* _What is required_:
Show every line below where "tick" can be found.

[Records contained in a dataset]
-- ==== Sys2Proof/Machine/Dispatch.lean ====
section
/-! DEFINITION. The one arm of each command: a direct call of its meaning. -/
namespace Sys2Proof.Machine
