-- ==== Sys2Proof/Machine/Step.lean ====
section
/-! DEFINITION. One step of the block: the command at the front of the queue, or on an empty queue a nanosecond of time. -/
namespace Sys2Proof.Machine

/-- The front command is taken and run on the state with the rest of the queue. On an empty queue time passes: `Dev.tick`
advances the model's clock by 1 ns, with the counters and the time unit that run with it (DESIGN CHOICE, log 57). -/
def step (s : State) : Host.Outcome State Fault Refusal :=
  match s.pending with
  | [] => .next (s.on (fun d => d.tick))
  | c :: rest => exec c { s with pending := rest }

/-- The state with the command that a word spells put at the front of the queue; unchanged where the word spells none. -/
def State.withFetchWord (s : State) (nbits w : Nat) : State :=
  match Sys2Proof.decodeTableWord nbits w with
  | some c => { s with pending := c :: s.pending }
  | none => s

end Sys2Proof.Machine
end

* _Output below_:
/-- The front command is taken and run on the state with the rest of the queue. On an empty queue time passes: `Dev.tick`
  | [] => .next (s.on (fun d => d.tick))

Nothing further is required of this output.